Greatest hits album by Dan Seals
- Released: October 20, 1987
- Genre: Country
- Length: 41:10
- Label: Capitol
- Producer: Kyle Lehning

Dan Seals chronology
| On the Front Line (1986) | The Best (1987) | Rage On (1988) |

Singles from The Best
- "One Friend" Released: September 1987;

= The Best (Dan Seals album) =

The Best is the first compilation album by American country music artist Dan Seals. It features his highest charting songs from his previous four albums beginning with Rebel Heart (1983). The album has been certified platinum.
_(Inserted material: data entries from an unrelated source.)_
/-- CONTEXT_KILL_COMMAND: the warden discards the context's commands, in every role, with outcome 5 and its tokens, and confirms; a running
re-execution of such a command is abandoned (R102), and a commit withheld for one is withheld no more. What an arbitration judges the tiles by
stays (R146). -/
def doContextKillCommand (t : TileIx) (c : CtxIx) (s : State) : State :=
  let x := s.tile t
  let mine := fun (e : JEntry) => e.isOpen && e.cmd.ctx == c && (e.role == .primary || !(e.primary.any fun p => s.disputed p e.cmd.seq))
  let gone := (x.jnl.filter fun e => mine e.2).map fun e => e.2
  let rerun := x.retry.any fun r => gone.any fun e => e.cmd.seq == r.1
  let s0 := if rerun || gone.any JEntry.held then s.clearHeld t else s
  let s1 := s0.setTile t { x with
    reexecAbandoned := x.reexecAbandoned + bit rerun 0
    heldTokens := x.heldTokens.filter fun k => k.ctx != c
    jnl := x.jnl.map fun (e : Nat × JEntry) => if mine e.2 then (e.1, { e.2 with outcome := 5 }) else e
    gate := x.gate.filter fun k => k.ctx != c
    queues := x.queues.filter fun q => q.1 / 256 != c.val
    cons := x.cons.filter fun e => e.ctx != c
    consOver := x.consOver.filter fun o => o.2.1.ctx != c
    retry := x.retry.filter fun r => !gone.any fun e => e.cmd.seq == r.1
    failedTwice := if gone.any fun e => e.outcome == 3 then none else x.failedTwice
    draining := x.draining.filter fun d => !gone.any fun e => e.cmd.seq == d.2 }
  let s2 := s1.each (gone.filter fun e => e.sampled && e.state != .committed) fun s e => s.dropComparison t e.cmd.seq
  let s3 := s2.each gone fun s e => s.each e.primary.toList fun s p => s.freeCapture t p e.cmd.seq 5
  (s3.killConfirmed (tileAgent t) c).seekWaiting.drainGateOf t

/-- KILL_TIMEOUT (R242). -/
def doKillTimeout (t : TileIx) (c : CtxIx) (s : State) : State :=
  match (s.ctx c).killing with
  | some (ws, _) =>
    if ws.contains (tileAgent t) then (s.orderFence t 6 (some ⟨4, 1, t.val, 0x050A, [i1 c.val]⟩)).killConfirmed (tileAgent t) c else s
  | none => s

/-- QUARANTINE_EXPIRY: the number is free. -/
def doQuarantineExpiry (c : CtxIx) (s : State) : State :=
  if (s.ctx c).quarantine.isSome ∧ (s.ctx c).killing = none then s.setCtx c {} else s

/-! ### Meanings -/

def execHardlineFault (d : DomainIx) (line : Fin 4) (s : State) : Res := done (doHardlineFault d line s)
def execFenceUnconfirmed (t : TileIx) (s : State) : Res := done (doFenceUnconfirmed t s)
def execGenHoldoffExpiry (s : State) : Res := done (doGenHoldoffExpiry s)
def execTileWatchdogExpiry (t : TileIx) (s : State) : Res := done (doTileWatchdogExpiry t s)
def execContextWatchdogExpiry (c : CtxIx) (s : State) : Res := done (doContextWatchdogExpiry c s)
def execPartitionWatchdogExpiry (p : PartIx) (s : State) : Res := done (doPartitionWatchdogExpiry p s)
def execChipWatchdogExpiry (s : State) : Res := done (doChipWatchdogExpiry s)
def execEdgeReport (t : TileIx) (e : Edge) (s : State) : Res := done (doEdgeReport t e s)
def execEdgeWithdraw (t : TileIx) (e : Edge) (s : State) : Res := done (doEdgeWithdraw t e s)
def execKnotTimeoutExpiry (stillBlocked : Bool) (entries : Nat) (s : State) : Res := done (doKnotTimeoutExpiry stillBlocked entries s)
def execSpillRead (c : CtxIx) (queue : Nat) (pos : Word) (s : State) : Res := done (doSpillRead c queue pos s)
def execReconfiguration (t : TileIx) (seq : Word) (s : State) : Res := done (doReconfiguration t seq s)
def execReconfigCommit (t : TileIx) (windowExpired : Bool) (leftover : Nat) (mustDrain : Option (CtxIx × Word)) (s : State) : Res :=
  done (doReconfigCommit t windowExpired leftover mustDrain s)
def execContextKill (h : Hdr) (c : CtxIx) (s : State) : Res := done (s.intake h 0x30 (.contextKill h c) (serveContextKill c))
def execContextKillCommand (t : TileIx) (c : CtxIx) (s : State) : Res := done (doContextKillCommand t c s)
def execKillTimeout (t : TileIx) (c : CtxIx) (s : State) : Res := done (doKillTimeout t c s)
def execQuarantineExpiry (c : CtxIx) (s : State) : Res := done (doQuarantineExpiry c s)
def execResetComplete (s : State) : Res := done (doResetComplete s)
def execResetBoundExpiry (s : State) : Res := done (doResetBoundExpiry s)
def execEscHoldExpiry (s : State) : Res := done s.endHold
def execEscRelease (h : Hdr) (s : State) : Res := done (s.intake h 0x35 (.escRelease h) serveEscRelease)
def execBoundaryStop (h : Hdr) (parts : BitVec 4) (step : Bool) (s : State) : Res :=
  done (s.intake h 0x33 (.boundaryStop h parts step) (serveBoundaryStop parts step))
def execBoundaryResume (h : Hdr) (s : State) : Res := done (s.intake h 0x34 (.boundaryResume h) serveBoundaryResume)
def execResetRequestPartition (h : Hdr) (p : PartIx) (s : State) : Res :=
  done (s.intake h 0x32 (.resetRequestPartition h p) (serveReset .partition (BitVec.ofNat 4 (2 ^ p.val))))
def execResetRequestComputePart (h : Hdr) (s : State) : Res :=
  done (s.intake h 0x32 (.resetRequestComputePart h) (serveReset .computePart 0xF))

end Sys2Proof.Machine
end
The new track, "One Friend" was originally found on his 1984 album San Antone, and was re-recorded for this album, and was released as a single and became his seventh number one song in a row.

Professional ratings
Review scores
| Source | Rating |
| Allmusic | Star |

==Track listing==

| No. | Title | Writer(s) | Length |
|---|---|---|---|
| 1. | "Three Time Loser" | Dan Seals | 3:04 |
| 2. | "God Must Be a Cowboy" | Seals | 3:05 |
| 3. | "My Baby's Got Good Timing" | McDill, Seals | 3:27 |
| 4. | "You Still Move Me" | Seals | 5:07 |
| 5. | "Bop" | Jennifer Kimball, Paul Davis | 3:45 |
| 6. | "Everything That Glitters (Is Not Gold)" | Seals, Bob McDill | 4:50 |
| 7. | "Meet Me in Montana" (duet with Marie Osmond) | Davis | 3:54 |
| 8. | "(You Bring Out) The Wild Side of Me" | Seals | 3:21 |
| 9. | "My Old Yellow Car" | Thom Schuyler | 3:36 |
| 10. | "I Will Be There" | Tom Snow, Jennifer Kimball | 3:49 |
| 11. | "One Friend" | Seals | 3:13 |

== Personnel on Track 11 ==
Adapted from liner notes.

- Dan Seals – lead and backing vocals, acoustic guitar
- Dennis Burnside – acoustic piano
- Shane Keister – synthesizers
- Larry Byrom – electric guitar
- Mark Casstevens – acoustic guitar
- Steve Gibson – acoustic guitar
- Jack Williams – bass guitar
- Eddie Bayers – drums
- Scott Kaufman – percussion
- Bergen White – string arrangements
- The Nashville String Machine – strings
- Marshall Morgan – tracking engineer
- Kyle Lehning – mix engineer, overdub engineer
- Kirt Odle – mix engineer, overdub engineer
- Track recorded at Audio Media Recorders (Nashville, Tennessee).
- Overdubbed and Mixed at Morningstar Sound Studio (Hendersonville, Tennessee).

Additional credits
- Doug Sax – mastering at The Mastering Lab (Hollywood, California)
- Bonnie Rasmussen – album project coordinator
- Virginia Team – art direction
- Jerry Joyner – design
- Larry Dixon – photography
- Vanessa Ware – stylist
- Larry Gottlieb – management

==Charts==

===Weekly charts===

| Chart (1987–1988) | Peak position |
|---|---|
| US Top Country Albums (Billboard) | 7 |

===Year-end charts===

| Chart (1988) | Position |
|---|---|
| US Top Country Albums (Billboard) | 25 |
| Chart (1991) | Position |
| US Top Country Albums (Billboard) | 63 |

==Certifications==

| Region | Certification | Certified units/sales |
| Canada (Music Canada) | Gold | 50,000^{^} |
| United States (RIAA) | Platinum | 1,000,000^{^} |
^{^} Shipments figures based on certification alone.